Published online by Cambridge University Press: 10 December 2009
The central aim of Hegel's social philosophy was to reconcile his contemporaries to the modern social world. Hegel sought to enable the people of the nineteenth century to overcome their alienation from the central social institutions – the family, civil society, and the state – and to come to ‘be at home’ within them. ‘The project of reconciliation’ is the name I have given to this enterprise. My aim in this book is to explain what the project of reconciliation is.

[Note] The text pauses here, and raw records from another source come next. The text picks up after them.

/-- Bytes of a GET stand at its destination (R272): with the COMPLETE and the last of them it ends. -/
def gotBytes (k n st : Nat) (s : State) : State :=
  match hubDesc s k with
  | none => s
  | some d =>
    let d := { d with done := d.done + n, status := joinStatus d.status st }
    if d.localDone ∧ d.len ≤ d.done then finishDesc k d (BitVec.ofNat 64 d.status) s else setHub k d s

/-- READ_DATA received (R264, R272, R274): the die that posted the GET writes it, by RXDATA; for a hub queue the hub writes it itself. -/
def recvReadData (p : FabPkt) (s : State) : State :=
  match s.fab.descs.find? (fun q => q.2.job == p.job && q.2.op == 2 && q.2.dstPkg == p.srcPkg && q.2.dseq == p.dseq) with
  | none => s
  | some (k, d) =>
    let a := d.laddr + p.addr
    if d.hq.isNone ∧ d.src < 12 then
      if canAsk s d.src then askDie (.got k p.payload.length) d.src 4 [a, p.poison, 3, p.flags % 2, d.pt] p.payload s
      else gotBytes k p.payload.length 4 s
    else
      let (st, s) := dieWrite 12 d.pt a p.payload p.poison s
      gotBytes k p.payload.length st s

/-- A COMPLETE or READ_DATA on its way: delivered here where the package is its own target (R266). -/
def answerFab (p : FabPkt) (s : State) : State :=
  let p := { p with srcPkg := ownPkg s }
  if p.dstPkg = ownPkg s then (if p.type = 4 then recvComplete p s else recvReadData p s) else sendFab p s

/-! ## Ordering contexts (R282 to R284) -/

def ctxKey (pkg pt : Nat) : Nat := pkg * 16 + pt
def ctxOf (s : State) (k : Nat) : Ctx9 := mget s.fab.ctxs {} k
def setCtx (k : Nat) (c : Ctx9) (s : State) : State := setFab { s.fab with ctxs := mset s.fab.ctxs k c } s
def modRx (k dseq : Nat) (f : RxDesc → RxDesc) (s : State) : State :=
  let c := ctxOf s k
  match mfind c.descs dseq with
  | none => s
  | some r => setCtx k { c with descs := mset c.descs dseq (f r) } s

/-- A READ_DATA packet of a GET (R278). -/
def readDataPkt (pkg jobId dseq pkt npkt off mask : Nat) (bs : List Byte) : FabPkt :=
  { type := 3, flags := b2n (decide (pkt + 1 = npkt)), chan := 3, dstPkg := pkg, job := jobId, dseq := dseq, pkt := pkt, npkt := npkt, addr := off
    poison := mask, payload := bs }

/-- One READ_DATA packet of a descriptor has been sent, or its read has failed. -/
def readDone (k dseq st : Nat) (s : State) : State :=
  modRx k dseq (fun r => { r with left := r.left.map (· - 1), status := joinStatus r.status st }) s

/-- A stretch of a GET's source is read (R65, R274): at a die by RXREAD, at endpoint 12 by the hub. -/
def readStretch (pkg pt jobId dseq chan ep a n pkt npkt off : Nat) (s : State) : State :=
  let k := ctxKey pkg pt
  let ok := match part s pt with
    | none => false
    | some p => rangeReaches s p false a n
  if !ok then readDone k dseq 6 s
  else if rangeFenced s ep a n then readDone k dseq 4 s
  else if canAsk s ep then askDie (.read pkg pt jobId dseq pkt npkt off ep a n) ep 6 [a, n, chan] [] s
  else if ep < 12 then readDone k dseq 4 s
  else
    let (bs, mask, s) := readRange 12 a n [] {} s
    readDone k dseq 1 (answerFab (readDataPkt pkg jobId dseq pkt npkt off mask bs) s)

/-- The reads of a GET, all of whose READ packets have arrived (R278, R282): each in stretches of PAYLOAD_MAX. -/
def startReads (pkg pt jobId dseq : Nat) (r : RxDesc) (s : State) : State :=
  let pm := payloadMax s
  let per (n : Nat) : Nat := ceilDiv n pm
  let npkt := r.reads.foldl (fun t q => t + per q.2.2.2) 0
  let s := modRx (ctxKey pkg pt) dseq (fun r => { r with reads := [], left := some npkt }) s
  r.reads.foldl (fun s q => (List.range (per q.2.2.2)).foldl (fun s i =>
    readStretch pkg pt jobId dseq r.chan q.2.1 (q.2.2.1 + pm * i) (min pm (q.2.2.2 - pm * i)) (q.1 * (65536 / pm) + i) npkt (q.1 * 65536 + pm * i) s) s) s

/-- Signals of the copies that an MPUT has made here (R270, R294, R296), each by RXSIGNAL. -/
def copySignals (h mask a v : Nat) (s : State) : State :=
  ((mcEps s mask a).filter (fun e => !epFenced s e)).foldl (fun s e =>
    if canAsk s e then askDie (.copySignal h e) e 5 [mcAddr e a] (leBytes 8 v) s
    else match hubDesc s h with
      | none => s
      | some d => setHub h { d with status := joinStatus d.status 4 } s) s

/-- The local copies of an MPUT go on (R294, R296): once all its packets are replicated and their copies committed, the signals are asked for, and then its local
side is done. -/
def copiesStep (h : Nat) (s : State) : State :=
  match hubDesc s h with
  | none => s
  | some d =>
    if !d.sent || d.localDone || awaited s h then s
    else
      let mask := match groupOf s d.pt d.group with
        | none => 0
        | some g => g.diemask
      let s := if bitN d.flags 2 ∧ d.signalled = false then copySignals h mask d.saddr d.sval (setHub h { d with signalled := true } s) else s
      match hubDesc s h with
      | none => s
      | some d => if awaited s h then s else setHub h { d with localDone := true } s

/-- The signal of an arriving descriptor that no replication carries (R283): by RXSIGNAL, or by the hub at endpoint 12. -/
def rxSignal (pkg pt jobId dseq : Nat) (q : Nat × Nat × Nat) (s : State) : State :=
  let k := ctxKey pkg pt
  let s := modRx k dseq (fun r => { r with sigSent := true }) s
  let done (st : Nat) (s : State) : State := modRx k dseq (fun r => { r with sigDone := true, status := joinStatus r.status st }) s
  if canAsk s q.1 then askDie (.signal pkg pt jobId dseq) q.1 5 [q.2.1] (leBytes 8 q.2.2) s
  else if q.1 < 12 then done 4 s
  else
    let (t, s) := if lineCut s 12 q.2.1 then (4, s) else signalAt pt q.2.1 q.2.2 true [] {} s
    done t s

/-- The oldest descriptor of a context that is not committed goes one stage on (R282, R283): its reads are begun, its signal is asked for, or it is committed and
its COMPLETE sent. False where it waits. -/
def advanceOne (pkg pt jobId : Nat) (s : State) : Bool × State :=
  let k := ctxKey pkg pt
  let c := ctxOf s k
  let next (s : State) : State :=
    let c := ctxOf s k
    setCtx k { c with low := (c.low + 1) % 2 ^ 32, descs := mdel c.descs c.low } s
  match mfind c.descs c.low with
  | none => (false, s)
  | some r =>
    if !r.reads.isEmpty then (if r.npkt ≤ r.reads.length then (true, startReads pkg pt jobId c.low r s) else (false, s))
    else if (match r.left with
      | some n => decide (0 < n)
      | none => decide (r.got.length < r.npkt)) then (false, s)
    else match r.repl with
      | some h =>
        let s := match hubDesc s h with
          | none => s
          | some d => copiesStep h (setHub h (match r.sig with
            | none => { d with sent := true }
            | some (_, a, v) => { d with sent := true, saddr := a, sval := v, flags := d.flags ||| 4 }) s)
        (match hubDesc s h with
        | none => (true, next s)
        | some d => if d.localDone then (true, mputCheck h (next (setHub h { d with status := joinStatus d.status r.status } s))) else (false, s))
      | none =>
        match r.sig with
        | some q =>
          if !r.sigSent then (true, rxSignal pkg pt jobId c.low q s)
          else if !r.sigDone then (false, s)
          else (true, answerFab { type := 4, chan := 3, dstPkg := pkg, dstEp := r.srcEp, job := jobId, dseq := c.low, arg := r.status } (next s))
        | none => (true, answerFab { type := 4, chan := 3, dstPkg := pkg, dstEp := r.srcEp, job := jobId, dseq := c.low, arg := r.status } (next s))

Hegel's project merits close examination for at least three sorts of reasons. The first has to do with our own cultural concerns – concerns that might equally well be classified as ‘political’ or ‘personal.’ Our social world – the present-day social world of Europe and North America – is a world of alienation (Entfremdung). It characteristically gives rise to the felt experience of alienation. Many people feel ‘split’ from its institutions, regarding them as foreign, bifurcating, and hostile or indifferent to their needs. Many people also feel split within themselves, divided by the conflicting aims of realizing their individuality and being members of the community. Not everybody feels this way, of course, but many do. A felt sense of division and conflict is a pervasive feature of our world. Alienation is a problem for all of us in the sense that it is a problem of our culture. Not the least reason for looking at the project of reconciliation, then, is that it addresses a problem that is – or ought to be – of concern to us.